Я всматривался в его лицо, ожидая увидеть — сам не знаю что, — может быть, неискренность, сомнения, страх. Я увидел лишь упрямую решимость. У меня не было больше сомнений, что он тот, за кого себя выдавал. Он был неприятным человеком, я понимал, что он мне чрезвычайно антипатичен, и был уверен, что он не испытывает симпатии ко мне, но я не мог отрицать, что его слова о смерти моего отца меня заинтересовали.
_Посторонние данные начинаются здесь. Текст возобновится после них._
/-- A check that refuses by an error code answers a next state too (R160); where it passes, the rest must go on. -/
theorem goesOn_rejectIf {c : Prop} [Decidable c] {e : RspCode} {s : State} {a : Answer} (h : ¬c → GoesOn a) :
    GoesOn (if c then reject e s else a) :=
  goesOn_ite (fun _ => goesOn_reject e s) h

theorem goesOn_ifInit {s : State} {a : Answer} (h : GoesOn a) : GoesOn (ifInit s a) :=
  goesOn_ite (fun _ => h) fun _ => goesOn_reject .errNotInit s

theorem goesOn_ifNotBusy {s : State} {a : Answer} (h : GoesOn a) : GoesOn (ifNotBusy s a) :=
  goesOn_rejectIf fun _ => h

/-- A micro-operation called inside its precondition is not refused. -/
theorem goesOn_orRefuse {α : Type} {r : Refusal} {o : Option α} {x : α} {f : α → Answer} (ho : o = some x)
    (hf : GoesOn (f x)) : GoesOn (orRefuse r o f) := by
  rwa [ho]

/-- Starting a send fetches index 0, which every `TXBUF` has (R4, R44). -/
theorem goesOn_start (n : Nat) (s : State) : GoesOn (andThen (start n s) (answerOk 0#17)) := by
  rw [start_eq]
  exact goesOn_answerOk _ _

/-! ### The operations with a precondition -/

/-- Behind a complete frame all its bytes are buffered (R17, R101). -/
theorem frame_is_buffered {s : State} (h : StatusCurrent s) (hs : s.status = .completeFrame) :
    6 ≤ occupancy s ∧ frameLengthOf ((queue s).take 6) ≤ occupancy s := by
  have hd : detectBytes (queue s) = .completeFrame := by rw [← detect_eq, ← h (by simp [hs]), hs]
  obtain ⟨h6, hlen⟩ := detectBytes_complete hd
  rw [frameLengthOf_take h6, ← queue_length]
  exact ⟨h6, hlen⟩

/-- The header and byte `n` of a complete frame lie in the window, as `n` is below the frame's length (R94, U3). -/
theorem goesOn_currentFrame {s : State} (h : StatusCurrent s) (n : BitVec 16) : GoesOn (exec (.currentFrame n) s) := by
  refine goesOn_ifInit (goesOn_ite (fun hs => ?_) fun _ => goesOn_reject _ _)
  obtain ⟨h6, hlen⟩ := frame_is_buffered h hs
  refine goesOn_orRefuse (peekWindow_some h6) (goesOn_rejectIf fun hn => ?_)
  exact goesOn_orRefuse (peekWindow_one ((not_le.1 hn).trans_le hlen)) (goesOn_answerOk _ _)

/-- A complete frame's length is at most the occupancy (R95, U4). -/
theorem goesOn_packetDone {s : State} (h : StatusCurrent s) : GoesOn (exec .packetDone s) := by
  refine goesOn_ifInit (goesOn_ite (fun hs => ?_) fun _ => goesOn_reject _ _)
  obtain ⟨h6, hlen⟩ := frame_is_buffered h hs
  refine goesOn_orRefuse (peekWindow_some h6) ?_
  exact goesOn_orRefuse (advanceRead_of_le (s := clearOutputs s) hlen) (goesOn_answerOk _ _)

/-- One byte is retired only where one is buffered (R95, R107, U4). -/
theorem goesOn_skipByte (s : State) : GoesOn (exec .skipByte s) := by
  refine goesOn_ifInit (goesOn_rejectIf fun _ => goesOn_rejectIf fun h0 => ?_)
  exact goesOn_orRefuse (advanceRead_of_le (s := clearOutputs s) (Nat.pos_of_ne_zero h0)) (goesOn_answerOk _ _)

/-- `RECOVER` retires exactly what is buffered (R154, U4). -/
theorem goesOn_recover (s : State) : GoesOn (exec .recover s) :=
  goesOn_ifInit (goesOn_ite (fun _ => goesOn_orRefuse (leaveFault_eq (clearOutputs s)) (goesOn_answerOk _ _))
    fun _ => goesOn_reject _ _)

/-- A byte is fetched only below the frame's length, which `TXBUF` holds (R16, R44). -/
theorem goesOn_txEvent {s : State} (h : s.txLen ≤ s.params.txcap) : GoesOn (exec .txEvent s) := by
  refine goesOn_ite (fun _ => goesOn_ite (fun hpos => ?_) fun _ => ⟨_, rfl⟩) fun _ => ⟨_, rfl⟩
  exact ⟨_, txNext_eq (s := clearOutputs s) (hpos.trans_le h)⟩

/-! ### Every step goes on -/

/-- Of the invariant, R17 bounds the reads and retirements of a frame and R16 the fetch of a byte to emit; the other
operations are never called outside a precondition. -/
theorem exec_goesOn (i : Instr) {s : State} (h : BlockInv s) : GoesOn (exec i s) := by
  obtain ⟨-, -, ⟨hcur, -⟩, ⟨-, -, -, -, hlen, -⟩, -⟩ := (blockInv_iff s).1 h
  cases i with
  | currentFrame n => exact goesOn_currentFrame hcur n
  | packetDone => exact goesOn_packetDone hcur
  | skipByte => exact goesOn_skipByte s
  | recover => exact goesOn_recover s
  | txEvent => exact goesOn_txEvent hlen
  | send | sendRaw => exact goesOn_ifInit (goesOn_ifNotBusy (goesOn_rejectIf fun _ => goesOn_start _ _))
  | encodeFrame | txbufWrite =>
    exact goesOn_ifInit (goesOn_ifNotBusy (goesOn_rejectIf fun _ => goesOn_answerOk _ _))
  | occupancy | faultCause => exact goesOn_ifInit (goesOn_answerOk _ _)
  | _ => exact ⟨_, rfl⟩

/-- Settles O10: a step is idle or one operation, which goes on under the invariant. -/
theorem noStepStops : Obligations.NoStepStops := by
  intro s h
  cases hw : s.inputs with
  | nil => exact ⟨s, step_of_inputs_nil hw⟩
  | cons w rest =>
    rw [step_of_inputs_cons hw]
    exact exec_goesOn _ (blockInv_with_inputs h rest)

end Sys2Proof.Machine
end

section
/-! The statements of 42_frame_detector.md: the detector's three steps on the bytes at the read cursor, the commands
that read or retire a frame, and what a pending frame, a frame coming in and a resynchronisation look like over runs. -/

namespace Sys2Proof.Machine

open Sys2Proof.Claims

/-! ### The detector in the statements' terms -/

/-- The header window of the detector: the first six bytes at the read cursor (R94, R101). -/
theorem peekWindow_header {s : State} (h : 6 ≤ occupancy s) : peekWindow s 0 6 =
    some [frameByte s 0, frameByte s 1, frameByte s 2, frameByte s 3, frameByte s 4, frameByte s 5] := by
  rw [peekWindow, if_pos (by omega)]
  simp only [Nat.zero_add]
  rfl

/-- The window validates exactly if the header sum holds, and its length is then that of the statements (R83). -/
theorem validateHeader_window (s : State) :
    validateHeader [frameByte s 0, frameByte s 1, frameByte s 2, frameByte s 3, frameByte s 4, frameByte s 5] =
      if headerSumHolds s then
        .valid ⟨frameByte s 0, frameByte s 1, frameByte s 3, lengthOf (frameByte s 4) (frameByte s 5)⟩
      else .mismatch := by
  simp only [validateHeader, ← BitVec.toNat_inj, headerChecksumIsTheSum _ _ _ _ _]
— Мистер Бальфур, кто-нибудь видел то, что вы называете инсценировкой самоубийства?
Он всплеснул руками, показывая, насколько глуп мой вопрос:
— Я понятия не имею, что думают другие.
— Вы слышали какие-нибудь разговоры, сударь? — продолжал я.
Он посмотрел на меня с изумлением, будто я говорил по-китайски:
— Какие разговоры? Вы полагаете, я могу иметь дело с людьми, которые обсуждают подобные вещи?
— Тогда я в замешательстве, — вздохнул я. — Как я могу найти преступника, если нет ни свидетелей, ни следов? Что именно вы хотите, чтобы я расследовал?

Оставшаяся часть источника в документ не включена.